» Data extracts
-- ==== Sys2Proof/Tests/Slice0.lean ====
section
/-! SUPPORT. Tests of the model on fixed values: ill-formed terms that WellFormed refuses, words written out from the spec's
encodings, vectors of spec/95_test_vectors.md (one step each, the whole architectural state compared), table and command texts,
and a witness for the hypotheses of each statement that has any. -/
open Sys2Proof Sys2Proof.Machine Sys2Proof.Claims

namespace Sys2Proof.Tests

set_option Elab.async false

/-! ### Helpers -/

/-- A state with distinct register values, HL at 0xC076, SP at 0xD000 and PC at 0x0100. -/
def base : State := { State.reset with regs := ⟨0x21, 0x32, 0x43, 0x54, 0x65, 0xC0, 0x76, 0xD000⟩, pc := 0x0100 }

/-- The reference sources with given enable and pending bits, source 0 first. -/
def irqs (enable pending : List Bool) : List IrqSource :=
  (enable.zip (pending.zip Config.irqVectors)).map fun x => ⟨x.1, x.2.1, x.2.2⟩

/-- `s` with code at `pc`. -/
def place (pc : Word) (code : List Byte) (s : State) : State := { s with pc := pc, mem := s.mem.load pc code }

/-- One step from `s`, with the code at `pc`, completes and leaves the architectural state of `change` of the state before. -/
def gives (pc : Word) (code : List Byte) (s : State) (change : State → State) : Bool :=
  let t := change (place pc code s)
  match step (place pc code s) with
  | .next u =>
    u.regs == t.regs && u.pc == t.pc && u.flags == t.flags && u.mem == t.mem && u.ime == t.ime && u.irq == t.irq &&
      u.fault == t.fault
  | .fault _ => false
  | .refused _ => false

/-- The step answers a next state. -/
def completes (r : Res) : Bool :=
  match r with
  | .next _ => true
  | .fault _ => false
  | .refused _ => false

/-- The refusal an outcome names. -/
def refusal? (r : Res) : Option Refusal :=
  match r with
  | .next _ => none
  | .fault _ => none
  | .refused x => some x

/-- The fault an outcome names. -/
def fault? (r : Res) : Option Fault :=
  match r with
  | .next _ => none
  | .fault f => some f
  | .refused _ => none

/-! ### WellFormed: one ill-formed term for each check -/

/-- R68: a length is 1, 2 or 3. -/
theorem test_length_refused :
    ([0, 4].map fun n => (Descriptor.mk ⟨.NOP, []⟩ ⟨n, Config.codeNone⟩).wellFormed) = [false, false] ∧
      (Descriptor.mk ⟨.NOP, []⟩ ⟨1, Config.codeNone⟩).wellFormed = true := by decide

/-- R36: a computed symbol where the family computes no such flag: C for INC, N for ADD, H for AND, Z for NOP. -/
theorem test_code_refused :
    (Descriptor.mk ⟨.INC, [.reg8 .B]⟩ ⟨1, Config.codeZ0HC⟩).wellFormed = false ∧
      (Descriptor.mk ⟨.ADD, [.reg8 .A, .reg8 .B]⟩ ⟨1, Config.codeZNHC⟩).wellFormed = false ∧
      (Descriptor.mk ⟨.AND, [.reg8 .B]⟩ ⟨1, Config.codeZ0HC⟩).wellFormed = false ∧
      (Descriptor.mk ⟨.NOP, []⟩ ⟨1, Config.codeZ010⟩).wellFormed = false ∧
      (Descriptor.mk ⟨.INC, [.reg8 .B]⟩ ⟨1, Config.codeZ0Hk⟩).wellFormed = true := by decide

/-- R65: a section has at most 256 keys; one ill-formed entry makes a table ill formed. -/
theorem test_table_refused :
    (OpcodeTable.mk (List.replicate 257 none) []).wellFormed = false ∧
      (OpcodeTable.mk [] (List.replicate 257 none)).wellFormed = false ∧
      (OpcodeTable.mk [some ⟨⟨.NOP, []⟩, ⟨0, Config.codeNone⟩⟩] []).wellFormed = false ∧
      (OpcodeTable.mk [] [some ⟨⟨.NOP, []⟩, ⟨0, Config.codeNone⟩⟩]).wellFormed = false ∧
      (OpcodeTable.mk [none] []).wellFormed = true := by decide +kernel

/-- R74: an absent key has one byte, or two under the prefix. -/
theorem test_absent_refused :
    (Instr.absent []).wellFormed = false ∧ (Instr.absent [0xCB, 0, 0]).wellFormed = false ∧
      (Instr.absent [0xFC]).wellFormed = true := by decide

/-- An entry that does not suit an instruction; `coreStep` refuses a table entry of that kind. -/
theorem test_entry_refused :
    Instr.nop.suits ⟨1, Config.codeZ0HC⟩ = false ∧
      refusal? (coreStep { base with params := ⟨⟨[some ⟨⟨.NOP, []⟩, ⟨1, Config.codeZ0HC⟩⟩], []⟩, 0xCB⟩ }) =
        some .illFormedTable := by decide +kernel

/-- R36, R192: the start of a run refuses an ill-formed table, a seed over 65,536 bytes and memory out of canonical form. -/
theorem test_launch_refused :
    launch { Launch.reference with params := ⟨⟨List.replicate 257 none, []⟩, 0xCB⟩ } = none ∧
      launch { Launch.reference with mem := [(5, 0)] } = none ∧ launch { Launch.reference with mem := [(9, 1), (5, 1)] } = none ∧
      launch { Launch.reference with mem := [(65536, 1)] } = none := by decide +kernel

/-- R192: a seed over 65,536 bytes is refused (and StartValues: its first hypothesis is met). -/
theorem test_long_seed_refused :
    65536 < (List.replicate 65537 (0 : Byte)).length ∧
      ({ Launch.reference with seed := List.replicate 65537 0 } : Launch).accepted = false := by
  simp only [Launch.accepted, List.length_replicate]
  rw [show decide (65537 ≤ 65536) = false from rfl]
  simp only [Bool.and_false, Bool.false_and]
  decide

/-! ### Table and command texts -/

/-- R66, R72: names as the table spells them; C is a condition in JR and RET, a register in LD and RL. -/
theorem test_names :
    ["JR C,r8", "RET C", "LD (C),A", "RL C", "BIT 7,(HL)", "LD (HL-),A", "XYZ"].map (fun t => parseName t.toList) =
      [⟨.JR, [.cond .C, .r8]⟩, ⟨.RET, [.cond .C]⟩, ⟨.LD, [.indC, .reg8 .A]⟩, ⟨.RL, [.reg8 .C]⟩, ⟨.BIT, [.bit .n7, .ind .HL]⟩,
        ⟨.LD, [.indHLdec, .reg8 .A]⟩, ⟨.other "XYZ".toList, []⟩] := by decide +kernel

/-- R65: an entry is loaded from its three texts; a code of three symbols or a length that is no integer is refused. -/
theorem test_entries :
    (RawEntry.mk "ADD A,B".toList "1".toList "Z0HC".toList).load =
        some ⟨⟨.ADD, [.reg8 .A, .reg8 .B]⟩, ⟨1, Config.codeZ0HC⟩⟩ ∧
      (RawEntry.mk "NOP".toList "1".toList "---".toList).load = none ∧
      (RawEntry.mk "NOP".toList "x".toList "----".toList).load = none ∧
      loadTable [some ⟨"NOP".toList, "1".toList, "Z---".toList⟩] [] = none := by decide +kernel

/-- R76, R80: 197 primary and 72 prefixed entries of the reference table are admitted, 47 and 184 are not. -/
theorem test_admitted_counts :
    (Config.table.primary.countP fun d => d.any fun d => d.name.admitted) = 197 ∧
      (Config.table.secondary.countP fun d => d.any fun d => d.name.admitted) = 72 ∧
      (Config.table.primary.countP fun d => d.any fun d => !d.name.admitted && d.name.mnemonic != .PREFIX) = 47 ∧
      (Config.table.secondary.countP fun d => d.any fun d => !d.name.admitted) = 184 := by decide +kernel

/-! ### Decoding words written out from the spec's encodings -/

/-- Format I1: op = 0x80 | r (R88), 0x90 | r (R92), 0xB8 | r (R95), with r = 1 for C (R69). -/
theorem test_decode_alu :
    [[0x81], [0x91], [0xB9], [0xA1], [0xA9], [0xB1]].map (fun b => (decode Config.reference b).instr?) =
      [some .add_A_C, some .sub_C, some .cp_C, some .and_C, some .xor_C, some .or_C] := by decide +kernel

/-- Formats I2 and I3: the immediate follows, low byte first (R70); LD A,d8 is 0x06 | 7 << 3 (R121). -/
theorem test_decode_immediates :
    [[0x3E, 0x42], [0x21, 0x34, 0x12], [0x36, 0x07], [0xEA, 0x50, 0xFF]].map (fun b => (decode Config.reference b).instr?) =
      [some (.ld_A_d8 0x42), some (.ld_HL_d16 0x1234), some (.ld_indHL_d8 0x07), some (.ld_indA16_A 0xFF50)] := by
  decide +kernel

/-- Format CB: op2 = 0x40 | b << 3 | r (R113), 0x10 | r (R116), and the pattern rows of R80. -/
theorem test_decode_prefixed :
    [[0xCB, 0x7C], [0xCB, 0x16], [0xCB, 0x00], [0xCB, 0x3F], [0xCB, 0x86], [0xCB, 0xFF]].map
        (fun b => (decode Config.reference b).instr?) =
      [some .bit_7_H, some .rl_indHL, some (.rlc_r (.reg .B)), some (.srl_r (.reg .A)), some (.res_b_r .n0 .indHL),
        some (.set_b_r .n7 (.reg .A))] := by decide +kernel

/-- Control transfer: cc = op[4:3], NZ Z NC C (R69), in JR 0x20, CALL 0xC4, RET 0xC0; qq = op[5:4] in PUSH and POP. -/
theorem test_decode_control :
    [[0x38, 0xF0], [0xDC, 0x00, 0x40], [0xD8], [0xD5], [0xE1], [0xF3]].map (fun b => (decode Config.reference b).instr?) =
      [some (.jr_C_r8 0xF0), some (.call_C_a16 0x4000), some .ret_C, some .push_DE, some .pop_HL, some .di] := by
  decide +kernel

/-- Table words: bit 0 is the low bit of the first byte; a prefixed row has the PREFIX byte in bits 15..8 (log 19). -/
theorem test_table_words :
    [(8, 0x80), (24, 0x123431), (16, 0xCB7C), (16, 0x42E0), (8, 0xCB), (8, 0xFC)].map (fun x => decodeTableWord x.1 x.2) =
      [some .add_A_B, some (.ld_SP_d16 0x1234), some .bit_7_H, some (.ldh_indA8_A 0x42), some .prefix_CB,
        some (.absent [0xFC])] := by decide +kernel

/-- The placed word is what the next step runs, as the first instruction after reset. -/
theorem test_fetch_word :
    (match step (State.reset.withFetchWord 16 0xCB7C) with | .next t => t.flags == ⟨true, false, true, false⟩ && t.pc == 2 | _ => false) =
        true ∧
      (match step (State.reset.withFetchWord 8 0xCB) with | .next t => t.fault == some (.truncatedPrefix 0xFFFF [0xCB]) | _ => false) =
        true := by decide +kernel

/-! ### Vectors -/

/-- ADD: vectors V2, V4, V7, V8 of spec/95_test_vectors.md. -/
theorem test_add :
    gives 0x0100 [0x80] { base with regs := { base.regs with a := 0x3A, b := 0xC6 } } (fun s => { s with regs := { s.regs with a := 0x00 }, flags := ⟨true, false, true, true⟩, pc := 0x0101 }) = true ∧
    gives 0x0100 [0x80] { base with regs := { base.regs with a := 0xF0, b := 0x10 }, flags := ⟨false, false, true, false⟩ } (fun s => { s with regs := { s.regs with a := 0x00 }, flags := ⟨true, false, false, true⟩, pc := 0x0101 }) = true ∧
    gives 0x0100 [0x86] { base with regs := { base.regs with a := 0xFF, l := 0x00 }, mem := [(0xC000, 0x01)] } (fun s => { s with regs := { s.regs with a := 0x00 }, flags := ⟨true, false, true, true⟩, pc := 0x0101 }) = true ∧
    gives 0x0100 [0xC6, 0xFF] { base with regs := { base.regs with a := 0x01 } } (fun s => { s with regs := { s.regs with a := 0x00 }, flags := ⟨true, false, true, true⟩, pc := 0x0102 }) = true := by
  decide +kernel

/-- SUB: vectors V10, V12, V14, V15 of spec/95_test_vectors.md. -/
theorem test_sub :
    gives 0x0100 [0x90] { base with regs := { base.regs with a := 0x3E, b := 0x0F } } (fun s => { s with regs := { s.regs with a := 0x2F }, flags := ⟨false, true, true, false⟩, pc := 0x0101 }) = true ∧
    gives 0x0100 [0x90] { base with regs := { base.regs with a := 0x00, b := 0x01 } } (fun s => { s with regs := { s.regs with a := 0xFF }, flags := ⟨false, true, true, true⟩, pc := 0x0101 }) = true ∧
    gives 0x0100 [0x96] { base with regs := { base.regs with a := 0x10, l := 0x00 }, mem := [(0xC000, 0x01)] } (fun s => { s with regs := { s.regs with a := 0x0F }, flags := ⟨false, true, true, false⟩, pc := 0x0101 }) = true ∧
    gives 0x0100 [0xD6, 0x80] { base with regs := { base.regs with a := 0x7F } } (fun s => { s with regs := { s.regs with a := 0xFF }, flags := ⟨false, true, false, true⟩, pc := 0x0102 }) = true := by
  decide +kernel

/-- CP: vectors V16, V17, V18 of spec/95_test_vectors.md. -/
theorem test_cp :
    gives 0x0100 [0xB8] { base with regs := { base.regs with a := 0x3C, b := 0x2F } } (fun s => { s with flags := ⟨false, true, true, false⟩, pc := 0x0101 }) = true ∧
    gives 0x0100 [0xBE] { base with regs := { base.regs with a := 0x3C, l := 0x00 }, mem := [(0xC000, 0x40)] } (fun s => { s with flags := ⟨false, true, false, true⟩, pc := 0x0101 }) = true ∧
    gives 0x0100 [0xFE, 0x3C] { base with regs := { base.regs with a := 0x3C } } (fun s => { s with flags := ⟨true, true, false, false⟩, pc := 0x0102 }) = true := by
  decide +kernel

/-- INC of a byte: vectors V22, V23, V24 of spec/95_test_vectors.md. -/
theorem test_inc_byte :
    gives 0x0100 [0x04] { base with regs := { base.regs with b := 0xFF }, flags := ⟨false, false, false, true⟩ } (fun s => { s with regs := { s.regs with b := 0x00 }, flags := ⟨true, false, true, true⟩, pc := 0x0101 }) = true ∧
    gives 0x0100 [0x3C] { base with regs := { base.regs with a := 0xFF } } (fun s => { s with regs := { s.regs with a := 0x00 }, flags := ⟨true, false, true, false⟩, pc := 0x0101 }) = true ∧
    gives 0x0100 [0x34] { base with regs := { base.regs with l := 0x00 }, mem := [(0xC000, 0x7F)] } (fun s => { s with flags := ⟨false, false, true, false⟩, pc := 0x0101, mem := Memory.write 0xC000 0x80 s.mem }) = true := by
  decide +kernel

» What the task requires
Word for word, set down the lines from the beginning of the records through the line that holds "(Descriptor.mk ⟨.NOP, []⟩ ⟨1, Config.codeNone⟩).wellFormed". Leave out the rest.

» Solution
-- ==== Sys2Proof/Tests/Slice0.lean ====
section
/-! SUPPORT. Tests of the model on fixed values: ill-formed terms that WellFormed refuses, words written out from the spec's
encodings, vectors of spec/95_test_vectors.md (one step each, the whole architectural state compared), table and command texts,
and a witness for the hypotheses of each statement that has any. -/
open Sys2Proof Sys2Proof.Machine Sys2Proof.Claims

namespace Sys2Proof.Tests

set_option Elab.async false

/-! ### Helpers -/

/-- A state with distinct register values, HL at 0xC076, SP at 0xD000 and PC at 0x0100. -/
def base : State := { State.reset with regs := ⟨0x21, 0x32, 0x43, 0x54, 0x65, 0xC0, 0x76, 0xD000⟩, pc := 0x0100 }

/-- The reference sources with given enable and pending bits, source 0 first. -/
def irqs (enable pending : List Bool) : List IrqSource :=
  (enable.zip (pending.zip Config.irqVectors)).map fun x => ⟨x.1, x.2.1, x.2.2⟩

/-- `s` with code at `pc`. -/
def place (pc : Word) (code : List Byte) (s : State) : State := { s with pc := pc, mem := s.mem.load pc code }

/-- One step from `s`, with the code at `pc`, completes and leaves the architectural state of `change` of the state before. -/
def gives (pc : Word) (code : List Byte) (s : State) (change : State → State) : Bool :=
  let t := change (place pc code s)
  match step (place pc code s) with
  | .next u =>
    u.regs == t.regs && u.pc == t.pc && u.flags == t.flags && u.mem == t.mem && u.ime == t.ime && u.irq == t.irq &&
      u.fault == t.fault
  | .fault _ => false
  | .refused _ => false

/-- The step answers a next state. -/
def completes (r : Res) : Bool :=
  match r with
  | .next _ => true
  | .fault _ => false
  | .refused _ => false

/-- The refusal an outcome names. -/
def refusal? (r : Res) : Option Refusal :=
  match r with
  | .next _ => none
  | .fault _ => none
  | .refused x => some x

/-- The fault an outcome names. -/
def fault? (r : Res) : Option Fault :=
  match r with
  | .next _ => none
  | .fault f => some f
  | .refused _ => none

/-! ### WellFormed: one ill-formed term for each check -/

/-- R68: a length is 1, 2 or 3. -/
theorem test_length_refused :
    ([0, 4].map fun n => (Descriptor.mk ⟨.NOP, []⟩ ⟨n, Config.codeNone⟩).wellFormed) = [false, false] ∧
      (Descriptor.mk ⟨.NOP, []⟩ ⟨1, Config.codeNone⟩).wellFormed = true := by decide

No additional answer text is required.